Ах, солнышко-ягода, смилуйся, право,

Tы разве не видишь,

Не чувствуешь - Твой!

Хочу быть понятным

И птицам и травам

Еще до того, как взойду я травой.

Хочу возвратиться

Пронизанный светом

Лучей изумрудных кедровой хвои,

Чтоб кроткая женщина нынче с рассветом,

Забыв городские замашки мои,

Спросила: «А где олененок?» - спросонок,

Погладив меня по сырым волосам.

В лукавом зрачке вдруг хихикнет бесенок.

Так где ж олененок? - А это я сам.

 

 

ОТЦУ

 

1

 

Я никогда не видел тебя,

Даже во сне.

И с годами, когда наливная сила юности

Широко развернула плечи,

Стал чаще замечать материнскую строгость.

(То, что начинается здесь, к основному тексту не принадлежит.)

-- ==== Sys2Proof/Laws/Synthesis.lean ====
section
/-!
SUPPORT. What the loops of SYN_FILL do, once (spec/42_synthesis.md R201, R203 to R211): one lane, the bin loop, and the
interleaved block.
-/

namespace Sys2Proof.Machine

variable (p : Params) (wave : Memory) (bs : BitVec 27) (tb : Nat)

/-- One sample of a lane, then the rest. -/
theorem synLane_cons (target : Sample) (inc m : Word) (mix : List Word) (s : F32) (ph : Word) :
    synLane p wave bs tb target inc (m :: mix) s ph =
      (wrapI32 (m.toInt + contribution p (waveRead wave (waveAddress bs (tableIndex ph tb))) (follow p s target)) ::
        (synLane p wave bs tb target inc mix (follow p s target) (ph + inc)).1,
        (synLane p wave bs tb target inc mix (follow p s target) (ph + inc)).2) := rfl

theorem synLane_length (target : Sample) (inc : Word) (mix : List Word) (s : F32) (ph : Word) :
    (synLane p wave bs tb target inc mix s ph).1.length = mix.length := by
  induction mix generalizing s ph with
  | nil => rfl
  | cons m mix ih => rw [synLane_cons, List.length_cons, List.length_cons, ih]

/-- The phase advances by the increment, once a sample (R208). -/
theorem phase_advance (inc ph : Word) (i : Nat) :
    ph + inc + BitVec.ofNat 32 i * inc = ph + BitVec.ofNat 32 (i + 1) * inc := by
  rw [BitVec.ofNat_add, BitVec.add_assoc, BitVec.add_mul, BitVec.add_comm inc, BitVec.one_mul]

/-- The follower state and the phase after a lane. -/
theorem synLane_snd (target : Sample) (inc : Word) (mix : List Word) (s : F32) (ph : Word) :
    (synLane p wave bs tb target inc mix s ph).2 =
      ((fun a => follow p a target)^[mix.length] s, ph + BitVec.ofNat 32 mix.length * inc) := by
  induction mix generalizing s ph with
  | nil => simp [synLane]
  | cons m mix ih => rw [synLane_cons, ih, List.length_cons, Function.iterate_succ_apply, phase_advance]

/-- The mix cells after a lane. The follower is any function equal to it, so that no proof unfolds it. -/
theorem synLane_fst (target : Sample) (inc : Word) (f : F32 → F32) (hf : ∀ a, follow p a target = f a)
    (mix : List Word) (s : F32) (ph : Word) (i : Nat) :
    (synLane p wave bs tb target inc mix s ph).1[i]? = (mix[i]?).map fun m =>
      wrapI32 (m.toInt + contribution p
        (waveRead wave (waveAddress bs (tableIndex (ph + BitVec.ofNat 32 i * inc) tb))) (f^[i + 1] s)) := by
  induction mix generalizing s ph i with
  | nil => simp [synLane]
  | cons m mix ih =>
    rw [synLane_cons, hf]
    cases i with
    | zero => simp
    | succ i =>
      rw [List.getElem?_cons_succ, List.getElem?_cons_succ, ih, phase_advance, ← Function.iterate_succ_apply f]

/-- The bin loop keeps the number of bins and of mix cells. -/
theorem synBins_length (bins : List Bin) (mix : List Word) :
    (synBins p wave bs tb bins mix).1.length = bins.length ∧
      (synBins p wave bs tb bins mix).2.length = mix.length := by
  induction bins generalizing mix with
  | nil => exact ⟨rfl, rfl⟩
  | cons b bins ih =>
    unfold synBins
    split
    · simp [ih, synLane_length]
    · simp [ih]

/-- The bin loop writes the Synthesis fields only (R46, R209, R213). -/
theorem synBins_frame {bins : List Bin} {mix : List Word} {k : Nat} {c : Bin}
    (h : (synBins p wave bs tb bins mix).1[k]? = some c) :
    ∃ b s ph, bins[k]? = some b ∧ c = { b with smoothedAmplitude := s, phaseAccumulator := ph } := by
  induction bins generalizing mix k with
  | nil => simp [synBins] at h
  | cons b bins ih =>
    unfold synBins at h
    split at h <;> cases k with
    | zero =>
      simp only [List.getElem?_cons_zero, Option.some.injEq] at h
      exact ⟨b, _, _, rfl, h.symm⟩
    | succ k => simpa using ih (by simpa using h)

/-- Wrapping a sum a term at a time is wrapping it once (R207: "associative and commutative"). -/
theorem wrapI32_add (m c d : Int) : wrapI32 ((wrapI32 (m + c)).toInt + d) = wrapI32 (m + (c + d)) := by
  unfold wrapI32
  rw [← add_assoc, BitVec.ofInt_add (m + c) d, BitVec.ofInt_add (BitVec.toInt _) d, BitVec.ofInt_toInt]

/-- The block has two words a frame, both the limited mix (R211). -/
theorem stereoBlock_length (mix : List Word) : (stereoBlock mix).length = 2 * mix.length := by
  induction mix with
  | nil => rfl
  | cons m mix ih =>
    rw [show stereoBlock (m :: mix) = limit m :: limit m :: stereoBlock mix from rfl]
    simp only [List.length_cons, ih]
    omega

theorem stereoBlock_getElem? (mix : List Word) (i : Nat) :
    (stereoBlock mix)[2 * i]? = (mix[i]?).map limit ∧ (stereoBlock mix)[2 * i + 1]? = (mix[i]?).map limit := by
  induction mix generalizing i with
  | nil => simp [stereoBlock]
  | cons m mix ih =>
    rw [show stereoBlock (m :: mix) = limit m :: limit m :: stereoBlock mix from rfl]
    cases i with
    | zero => simp
    | succ i =>
      rw [show 2 * (i + 1) = 2 * i + 1 + 1 by ring]
      simp only [List.getElem?_cons_succ]
      exact ih i

end Sys2Proof.Machine
end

Теперь-то я понимаю, в чем дело:

Я слишком походил на тебя

И лицом, и фигурой, и волосом,

И привычкой лезть с телячьими нежностями

В самый неподходящий момент,

Например, когда мама сочиняет на кухне

Замечательный торт «Наполеон»

По рецепту на желтоватой

Постаревшей от времени бумаге,

Как твое фронтовое письмо.

Оно тоже постарело,

Стало желтым и злым,

Под стать словам:

«Меня не ждите. Я создал себе новую семью.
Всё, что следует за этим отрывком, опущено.